### What is expected
Beneath this line is the data. Output exactly the lines from the line with "abbrev TRL_STAT2_BAND_CHANGES : Field" to the line with "abbrev TRL_FAULT_CTL_OPEN_PCT : Field", both ends included, and nothing more.
◆ ◆ ◆ ◆ ◆ ◆ ◆
/-- The address of PANEL_CFG. -/
abbrev PANEL_CFG_addr (i : Nat) : Nat := 0x80000 + 4096 * i
abbrev PANEL_CFG_EN (i : Nat) : Field := ⟨0x80000 + 4096 * i, 0, 1⟩
abbrev PANEL_CFG_MAXVER (i : Nat) : Field := ⟨0x80000 + 4096 * i, 1, 1⟩
abbrev PANEL_CFG_MAXRATE (i : Nat) : Field := ⟨0x80000 + 4096 * i, 2, 2⟩
abbrev PANEL_CFG_LANE_EN (i : Nat) : Field := ⟨0x80000 + 4096 * i, 4, 8⟩
abbrev PANEL_CFG_CMD (i : Nat) : Field := ⟨0x80000 + 4096 * i, 12, 1⟩
abbrev PANEL_CFG_RETRAIN (i : Nat) : Field := ⟨0x80000 + 4096 * i, 13, 1⟩
/-- The address of PANEL_STATUS. -/
abbrev PANEL_STATUS_addr (i : Nat) : Nat := 0x80004 + 4096 * i
abbrev PANEL_STATUS_STATE (i : Nat) : Field := ⟨0x80004 + 4096 * i, 0, 2⟩
abbrev PANEL_STATUS_VER (i : Nat) : Field := ⟨0x80004 + 4096 * i, 2, 1⟩
abbrev PANEL_STATUS_RATE (i : Nat) : Field := ⟨0x80004 + 4096 * i, 3, 2⟩
abbrev PANEL_STATUS_LANES_UP (i : Nat) : Field := ⟨0x80004 + 4096 * i, 5, 8⟩
abbrev PANEL_STATUS_BK_UP (i : Nat) : Field := ⟨0x80004 + 4096 * i, 13, 1⟩
/-- The address of PANEL_DRVCAP. -/
abbrev PANEL_DRVCAP_addr (i : Nat) : Nat := 0x80008 + 4096 * i
abbrev PANEL_DRVCAP_CAP (i : Nat) : Field := ⟨0x80008 + 4096 * i, 0, 13⟩
/-- The address of PANEL_UNDERRUN. -/
abbrev PANEL_UNDERRUN_addr (i : Nat) : Nat := 0x8000C + 4096 * i
abbrev PANEL_UNDERRUN_COUNT (i : Nat) : Field := ⟨0x8000C + 4096 * i, 0, 32⟩
/-- The address of PANEL_CATCHUP. -/
abbrev PANEL_CATCHUP_addr (i : Nat) : Nat := 0x80010 + 4096 * i
abbrev PANEL_CATCHUP_SENT (i : Nat) : Field := ⟨0x80010 + 4096 * i, 0, 16⟩
abbrev PANEL_CATCHUP_MISS (i : Nat) : Field := ⟨0x80010 + 4096 * i, 16, 16⟩
/-- The address of PANEL_ERR. -/
abbrev PANEL_ERR_addr (i : Nat) : Nat := 0x80014 + 4096 * i
abbrev PANEL_ERR_CRC (i : Nat) : Field := ⟨0x80014 + 4096 * i, 0, 16⟩
abbrev PANEL_ERR_DOWNS (i : Nat) : Field := ⟨0x80014 + 4096 * i, 16, 16⟩
/-- The address of PANEL_CLR. -/
abbrev PANEL_CLR_addr (i : Nat) : Nat := 0x80018 + 4096 * i
abbrev PANEL_CLR_CLR (i : Nat) : Field := ⟨0x80018 + 4096 * i, 0, 1⟩
/-- The address of PANEL_LANE_MAP. -/
abbrev PANEL_LANE_MAP_addr (i j : Nat) : Nat := 0x80040 + 4096 * i + 4 * j
abbrev PANEL_LANE_MAP_COL0 (i j : Nat) : Field := ⟨0x80040 + 4096 * i + 4 * j, 0, 10⟩
abbrev PANEL_LANE_MAP_NCOL_M1 (i j : Nat) : Field := ⟨0x80040 + 4096 * i + 4 * j, 10, 6⟩
/-- The address of PANEL_GOA_TIMING. -/
abbrev PANEL_GOA_TIMING_addr : Nat := 0x84000
abbrev PANEL_GOA_TIMING_ROW_NS : Field := ⟨0x84000, 0, 10⟩
abbrev PANEL_GOA_TIMING_GAP_NS : Field := ⟨0x84000, 10, 6⟩
/-- The address of PANEL_GOA_CTL. -/
abbrev PANEL_GOA_CTL_addr : Nat := 0x84004
abbrev PANEL_GOA_CTL_DIS : Field := ⟨0x84004, 0, 1⟩
/-- The address of PANEL_BLINK_CNT. -/
abbrev PANEL_BLINK_CNT_addr : Nat := 0x84008
abbrev PANEL_BLINK_CNT_COUNT : Field := ⟨0x84008, 0, 32⟩
/-- The address of PANEL_HOLD_TICKS. -/
abbrev PANEL_HOLD_TICKS_addr : Nat := 0x8400C
abbrev PANEL_HOLD_TICKS_COUNT : Field := ⟨0x8400C, 0, 32⟩
/-- The address of PANEL_COMMIT_ERR. -/
abbrev PANEL_COMMIT_ERR_addr : Nat := 0x84010
abbrev PANEL_COMMIT_ERR_CAUSE : Field := ⟨0x84010, 0, 2⟩
/-- The address of PANEL_BLINK_X. -/
abbrev PANEL_BLINK_X_addr (i : Nat) : Nat := 0x84100 + 16 * i
abbrev PANEL_BLINK_X_X0 (i : Nat) : Field := ⟨0x84100 + 16 * i, 0, 10⟩
abbrev PANEL_BLINK_X_X1 (i : Nat) : Field := ⟨0x84100 + 16 * i, 16, 10⟩
/-- The address of PANEL_BLINK_Y. -/
abbrev PANEL_BLINK_Y_addr (i : Nat) : Nat := 0x84104 + 16 * i
abbrev PANEL_BLINK_Y_Y0 (i : Nat) : Field := ⟨0x84104 + 16 * i, 0, 9⟩
abbrev PANEL_BLINK_Y_Y1 (i : Nat) : Field := ⟨0x84104 + 16 * i, 16, 9⟩
/-- The address of PANEL_BLINK_T. -/
abbrev PANEL_BLINK_T_addr (i : Nat) : Nat := 0x84108 + 16 * i
abbrev PANEL_BLINK_T_PERIOD (i : Nat) : Field := ⟨0x84108 + 16 * i, 0, 8⟩
abbrev PANEL_BLINK_T_ON (i : Nat) : Field := ⟨0x84108 + 16 * i, 8, 8⟩
abbrev PANEL_BLINK_T_PHASE (i : Nat) : Field := ⟨0x84108 + 16 * i, 16, 8⟩
abbrev PANEL_BLINK_T_EN (i : Nat) : Field := ⟨0x84108 + 16 * i, 24, 1⟩
/-- The address of PANEL_CMD_SRC. -/
abbrev PANEL_CMD_SRC_addr : Nat := 0x84200
abbrev PANEL_CMD_SRC_ADDR : Field := ⟨0x84200, 0, 32⟩
/-- The address of PANEL_CMD_PITCH. -/
abbrev PANEL_CMD_PITCH_addr : Nat := 0x84204
abbrev PANEL_CMD_PITCH_PITCH : Field := ⟨0x84204, 0, 18⟩
/-- The address of PANEL_CMD_RECT. -/
abbrev PANEL_CMD_RECT_addr : Nat := 0x84208
abbrev PANEL_CMD_RECT_X : Field := ⟨0x84208, 0, 12⟩
abbrev PANEL_CMD_RECT_Y : Field := ⟨0x84208, 16, 12⟩
/-- The address of PANEL_CMD_SIZE. -/
abbrev PANEL_CMD_SIZE_addr : Nat := 0x8420C
abbrev PANEL_CMD_SIZE_W : Field := ⟨0x8420C, 0, 13⟩
abbrev PANEL_CMD_SIZE_H : Field := ⟨0x8420C, 16, 13⟩
/-- The address of PANEL_CMD_CTL. -/
abbrev PANEL_CMD_CTL_addr : Nat := 0x84210
abbrev PANEL_CMD_CTL_GO : Field := ⟨0x84210, 0, 1⟩
abbrev PANEL_CMD_CTL_AT_LAUNCH : Field := ⟨0x84210, 1, 1⟩
abbrev PANEL_CMD_CTL_FMT : Field := ⟨0x84210, 2, 2⟩
abbrev PANEL_CMD_CTL_BUSY : Field := ⟨0x84210, 4, 1⟩
abbrev PANEL_CMD_CTL_DONE : Field := ⟨0x84210, 5, 1⟩
abbrev PANEL_CMD_CTL_ERR : Field := ⟨0x84210, 6, 1⟩
abbrev PANEL_CMD_CTL_CAUSE : Field := ⟨0x84210, 7, 2⟩
/-! Block TRL (R301, R40, R42, R45). -/

/-- The address of TRL_SLOT_DIR. -/
abbrev TRL_SLOT_DIR_addr (i : Nat) : Nat := 0x90F80 + 4 * i
abbrev TRL_SLOT_DIR_DIR0 (i : Nat) : Field := ⟨0x90F80 + 4 * i, 0, 6⟩
abbrev TRL_SLOT_DIR_DIR1 (i : Nat) : Field := ⟨0x90F80 + 4 * i, 8, 6⟩
abbrev TRL_SLOT_DIR_DIR2 (i : Nat) : Field := ⟨0x90F80 + 4 * i, 16, 6⟩
abbrev TRL_SLOT_DIR_DIR3 (i : Nat) : Field := ⟨0x90F80 + 4 * i, 24, 6⟩
/-- The address of TRL_BAND. -/
abbrev TRL_BAND_addr (i : Nat) : Nat := 0x90E00 + 4 * i
abbrev TRL_BAND_FIRST_ROW (i : Nat) : Field := ⟨0x90E00 + 4 * i, 0, 9⟩
abbrev TRL_BAND_ROWS (i : Nat) : Field := ⟨0x90E00 + 4 * i, 16, 4⟩
/-- The address of TRL_TILE_GEOM. -/
abbrev TRL_TILE_GEOM_addr : Nat := 0x90F00
abbrev TRL_TILE_GEOM_WIDTH_M1 : Field := ⟨0x90F00, 0, 10⟩
abbrev TRL_TILE_GEOM_HEIGHT_M1 : Field := ⟨0x90F00, 10, 9⟩
abbrev TRL_TILE_GEOM_EM_COLS : Field := ⟨0x90F00, 20, 2⟩
abbrev TRL_TILE_GEOM_EM_ROWS : Field := ⟨0x90F00, 22, 1⟩
/-- The address of TRL_GEOM_CTL. -/
abbrev TRL_GEOM_CTL_addr : Nat := 0x90F04
abbrev TRL_GEOM_CTL_APPLY : Field := ⟨0x90F04, 0, 1⟩
abbrev TRL_GEOM_CTL_BAD : Field := ⟨0x90F04, 1, 1⟩
abbrev TRL_GEOM_CTL_CAUSE : Field := ⟨0x90F04, 2, 2⟩
abbrev TRL_GEOM_CTL_BASE_BAD : Field := ⟨0x90F04, 4, 1⟩
abbrev TRL_GEOM_CTL_WEIGHT_CLAMP : Field := ⟨0x90F04, 5, 1⟩
abbrev TRL_GEOM_CTL_PANEL_CAUSE : Field := ⟨0x90F04, 6, 2⟩
/-- The address of TRL_SAT_BASE. -/
abbrev TRL_SAT_BASE_addr : Nat := 0x90F08
abbrev TRL_SAT_BASE_BASE : Field := ⟨0x90F08, 12, 20⟩
/-- The address of TRL_ANG_WEIGHT. -/
abbrev TRL_ANG_WEIGHT_addr : Nat := 0x90F0C
abbrev TRL_ANG_WEIGHT_LO_BAND : Field := ⟨0x90F0C, 0, 4⟩
abbrev TRL_ANG_WEIGHT_WEIGHT : Field := ⟨0x90F0C, 8, 9⟩
/-- The address of TRL_ANG_TEMP. -/
abbrev TRL_ANG_TEMP_addr (i : Nat) : Nat := 0x90F40 + 4 * i
abbrev TRL_ANG_TEMP_CENTRE (i : Nat) : Field := ⟨0x90F40 + 4 * i, 0, 16⟩
/-- The address of TRL_CTL. -/
abbrev TRL_CTL_addr : Nat := 0x90000
abbrev TRL_CTL_AUTO_INIT : Field := ⟨0x90000, 0, 1⟩
abbrev TRL_CTL_INIT : Field := ⟨0x90000, 1, 1⟩
abbrev TRL_CTL_INIT_DONE : Field := ⟨0x90000, 2, 1⟩
/-- The address of TRL_TSEL. -/
abbrev TRL_TSEL_addr : Nat := 0x90004
abbrev TRL_TSEL_SENSORS : Field := ⟨0x90004, 0, 8⟩
abbrev TRL_TSEL_HYST : Field := ⟨0x90004, 8, 8⟩
abbrev TRL_TSEL_MANUAL : Field := ⟨0x90004, 16, 1⟩
abbrev TRL_TSEL_MANUAL_BAND : Field := ⟨0x90004, 17, 4⟩
/-- The address of TRL_TSEL_STAT. -/
abbrev TRL_TSEL_STAT_addr : Nat := 0x90008
abbrev TRL_TSEL_STAT_TEMP : Field := ⟨0x90008, 0, 16⟩
abbrev TRL_TSEL_STAT_BAND : Field := ⟨0x90008, 16, 4⟩
abbrev TRL_TSEL_STAT_NO_SENSOR : Field := ⟨0x90008, 20, 1⟩
/-- The address of TRL_LEDGER_LIMIT. -/
abbrev TRL_LEDGER_LIMIT_addr : Nat := 0x9000C
abbrev TRL_LEDGER_LIMIT_LIMIT : Field := ⟨0x9000C, 0, 31⟩
/-- The address of TRL_COMP. -/
abbrev TRL_COMP_addr : Nat := 0x90010
abbrev TRL_COMP_VCOMP : Field := ⟨0x90010, 0, 6⟩
/-- The address of TRL_STAT. -/
abbrev TRL_STAT_addr : Nat := 0x90014
abbrev TRL_STAT_TRUNC : Field := ⟨0x90014, 0, 16⟩
abbrev TRL_STAT_NOLIGHT : Field := ⟨0x90014, 16, 16⟩
/-- The address of TRL_STAT2. -/
abbrev TRL_STAT2_addr : Nat := 0x90018
abbrev TRL_STAT2_OVER : Field := ⟨0x90018, 0, 16⟩
abbrev TRL_STAT2_BAND_CHANGES : Field := ⟨0x90018, 16, 16⟩
/-- The address of TRL_CLR. -/
abbrev TRL_CLR_addr : Nat := 0x9001C
abbrev TRL_CLR_CLR : Field := ⟨0x9001C, 0, 1⟩
/-- The address of TRL_FAULT_CTL. -/
abbrev TRL_FAULT_CTL_addr : Nat := 0x90020
abbrev TRL_FAULT_CTL_FAULT_COUNT : Field := ⟨0x90020, 0, 4⟩
abbrev TRL_FAULT_CTL_OPEN_PCT : Field := ⟨0x90020, 4, 8⟩
abbrev TRL_FAULT_CTL_SHORT_PCT : Field := ⟨0x90020, 12, 8⟩
abbrev TRL_FAULT_CTL_C_NOM : Field := ⟨0x90020, 20, 9⟩
abbrev TRL_FAULT_CTL_BLANK_ON_FAULT : Field := ⟨0x90020, 29, 1⟩
/-- The address of TRL_WAVE_CTL. -/
abbrev TRL_WAVE_CTL_addr : Nat := 0x90024
abbrev TRL_WAVE_CTL_APPLY : Field := ⟨0x90024, 0, 1⟩
abbrev TRL_WAVE_CTL_BAD : Field := ⟨0x90024, 1, 1⟩
abbrev TRL_WAVE_CTL_CAUSE : Field := ⟨0x90024, 2, 2⟩
abbrev TRL_WAVE_CTL_FMT_BAD : Field := ⟨0x90024, 4, 1⟩
/-- The address of TRL_STATE. -/
abbrev TRL_STATE_addr : Nat := 0x90028
abbrev TRL_STATE_WORD_B0 : Field := ⟨0x90028, 0, 6⟩
abbrev TRL_STATE_WORD_B63 : Field := ⟨0x90028, 8, 6⟩
/-- The address of TRL_FAULT. -/
abbrev TRL_FAULT_addr (i : Nat) : Nat := 0x90100 + 4 * i
abbrev TRL_FAULT_OPEN (i : Nat) : Field := ⟨0x90100 + 4 * i, 0, 6⟩
abbrev TRL_FAULT_SHORT (i : Nat) : Field := ⟨0x90100 + 4 * i, 8, 6⟩
/-- The address of TRL_WHDR. -/
abbrev TRL_WHDR_addr (i : Nat) : Nat := 0x90200 + 4 * i
abbrev TRL_WHDR_SETTLE (i : Nat) : Field := ⟨0x90200 + 4 * i, 0, 12⟩
abbrev TRL_WHDR_EN (i : Nat) : Field := ⟨0x90200 + 4 * i, 12, 1⟩
abbrev TRL_WHDR_TLOW (i : Nat) : Field := ⟨0x90200 + 4 * i, 16, 16⟩
/-- The address of TRL_WAVE. -/
abbrev TRL_WAVE_addr (i j k : Nat) : Nat := 0x91000 + 64 * i + 32 * j + 4 * k
abbrev TRL_WAVE_LEVEL (i j k : Nat) : Field := ⟨0x91000 + 64 * i + 32 * j + 4 * k, 0, 2⟩
abbrev TRL_WAVE_DUR (i j k : Nat) : Field := ⟨0x91000 + 64 * i + 32 * j + 4 * k, 4, 12⟩
/-- The address of TRL_LEDGER. -/
abbrev TRL_LEDGER_addr (i j : Nat) : Nat := 0x92000 + 24 * i + 4 * j
abbrev TRL_LEDGER_LEDGER (i j : Nat) : Field := ⟨0x92000 + 24 * i + 4 * j, 0, 32⟩
/-! Block HVPS (R302). -/

/-- The address of HVPS_CTL. -/
abbrev HVPS_CTL_addr : Nat := 0xA0000
abbrev HVPS_CTL_ON : Field := ⟨0xA0000, 0, 1⟩
abbrev HVPS_CTL_OFF : Field := ⟨0xA0000, 1, 1⟩
abbrev HVPS_CTL_STATE : Field := ⟨0xA0000, 2, 3⟩
abbrev HVPS_CTL_AUTO_RESTART : Field := ⟨0xA0000, 5, 1⟩
/-- The address of HVPS_SET. -/
abbrev HVPS_SET_addr (i : Nat) : Nat := 0xA0010 + 4 * i
abbrev HVPS_SET_CODE (i : Nat) : Field := ⟨0xA0010 + 4 * i, 0, 10⟩
abbrev HVPS_SET_TRIM (i : Nat) : Field := ⟨0xA0010 + 4 * i, 16, 8⟩
/-- The address of HVPS_MEAS. -/
abbrev HVPS_MEAS_addr (i : Nat) : Nat := 0xA0020 + 4 * i
abbrev HVPS_MEAS_MV (i : Nat) : Field := ⟨0xA0020 + 4 * i, 0, 16⟩
/-- The address of HVPS_FAULT. -/
abbrev HVPS_FAULT_addr : Nat := 0xA0030
abbrev HVPS_FAULT_UV : Field := ⟨0xA0030, 0, 4⟩
abbrev HVPS_FAULT_OV : Field := ⟨0xA0030, 4, 4⟩
abbrev HVPS_FAULT_OC : Field := ⟨0xA0030, 8, 4⟩
abbrev HVPS_FAULT_NOSTART : Field := ⟨0xA0030, 12, 4⟩
abbrev HVPS_FAULT_BROWNOUT : Field := ⟨0xA0030, 16, 1⟩
abbrev HVPS_FAULT_VHV_OV : Field := ⟨0xA0030, 17, 1⟩
/-- The address of HVPS_VHV. -/
abbrev HVPS_VHV_addr : Nat := 0xA0034
abbrev HVPS_VHV_MV : Field := ⟨0xA0034, 0, 16⟩
/-! Block RACK (R318). -/

/-- The address of RACK_RING_BASE. -/
abbrev RACK_RING_BASE_addr (i : Nat) : Nat := 0xB0000 + 32 * i
abbrev RACK_RING_BASE_BASE (i : Nat) : Field := ⟨0xB0000 + 32 * i, 0, 32⟩
/-- The address of RACK_RING_SIZE. -/
abbrev RACK_RING_SIZE_addr (i : Nat) : Nat := 0xB0004 + 32 * i
abbrev RACK_RING_SIZE_N (i : Nat) : Field := ⟨0xB0004 + 32 * i, 0, 16⟩
/-- The address of RACK_RING_WPTR. -/
abbrev RACK_RING_WPTR_addr (i : Nat) : Nat := 0xB0008 + 32 * i
abbrev RACK_RING_WPTR_WPTR (i : Nat) : Field := ⟨0xB0008 + 32 * i, 0, 16⟩
/-- The address of RACK_RING_RPTR. -/
abbrev RACK_RING_RPTR_addr (i : Nat) : Nat := 0xB000C + 32 * i
abbrev RACK_RING_RPTR_RPTR (i : Nat) : Field := ⟨0xB000C + 32 * i, 0, 16⟩
/-- The address of RACK_RING_CFG. -/
abbrev RACK_RING_CFG_addr (i : Nat) : Nat := 0xB0010 + 32 * i
abbrev RACK_RING_CFG_EN (i : Nat) : Field := ⟨0xB0010 + 32 * i, 0, 1⟩
abbrev RACK_RING_CFG_LIST_TYPE (i : Nat) : Field := ⟨0xB0010 + 32 * i, 1, 1⟩
abbrev RACK_RING_CFG_STOP_ON_ERR (i : Nat) : Field := ⟨0xB0010 + 32 * i, 2, 1⟩
abbrev RACK_RING_CFG_STOPPED (i : Nat) : Field := ⟨0xB0010 + 32 * i, 3, 1⟩
abbrev RACK_RING_CFG_RESUME (i : Nat) : Field := ⟨0xB0010 + 32 * i, 4, 1⟩
abbrev RACK_RING_CFG_BUSY (i : Nat) : Field := ⟨0xB0010 + 32 * i, 5, 1⟩
/-- The address of RACK_RING_RETIRE. -/
abbrev RACK_RING_RETIRE_addr (i : Nat) : Nat := 0xB0014 + 32 * i
abbrev RACK_RING_RETIRE_TAG (i : Nat) : Field := ⟨0xB0014 + 32 * i, 0, 16⟩
abbrev RACK_RING_RETIRE_COUNT (i : Nat) : Field := ⟨0xB0014 + 32 * i, 16, 16⟩
/-- The address of RACK_ERR. -/
abbrev RACK_ERR_addr : Nat := 0xB0100
abbrev RACK_ERR_COUNT : Field := ⟨0xB0100, 0, 16⟩
abbrev RACK_ERR_CAUSE : Field := ⟨0xB0100, 16, 3⟩
abbrev RACK_ERR_RING : Field := ⟨0xB0100, 19, 2⟩
abbrev RACK_ERR_CLR : Field := ⟨0xB0100, 31, 1⟩
/-- The address of RACK_ERR_DESC. -/
abbrev RACK_ERR_DESC_addr : Nat := 0xB0104
abbrev RACK_ERR_DESC_INDEX : Field := ⟨0xB0104, 0, 16⟩
/-! Block DRAMC (R339). -/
◆ ◆ ◆ ◆ ◆ ◆ ◆
### Answer for the task
abbrev TRL_STAT2_BAND_CHANGES : Field := ⟨0x90018, 16, 16⟩
/-- The address of TRL_CLR. -/
abbrev TRL_CLR_addr : Nat := 0x9001C
abbrev TRL_CLR_CLR : Field := ⟨0x9001C, 0, 1⟩
/-- The address of TRL_FAULT_CTL. -/
abbrev TRL_FAULT_CTL_addr : Nat := 0x90020
abbrev TRL_FAULT_CTL_FAULT_COUNT : Field := ⟨0x90020, 0, 4⟩
abbrev TRL_FAULT_CTL_OPEN_PCT : Field := ⟨0x90020, 4, 8⟩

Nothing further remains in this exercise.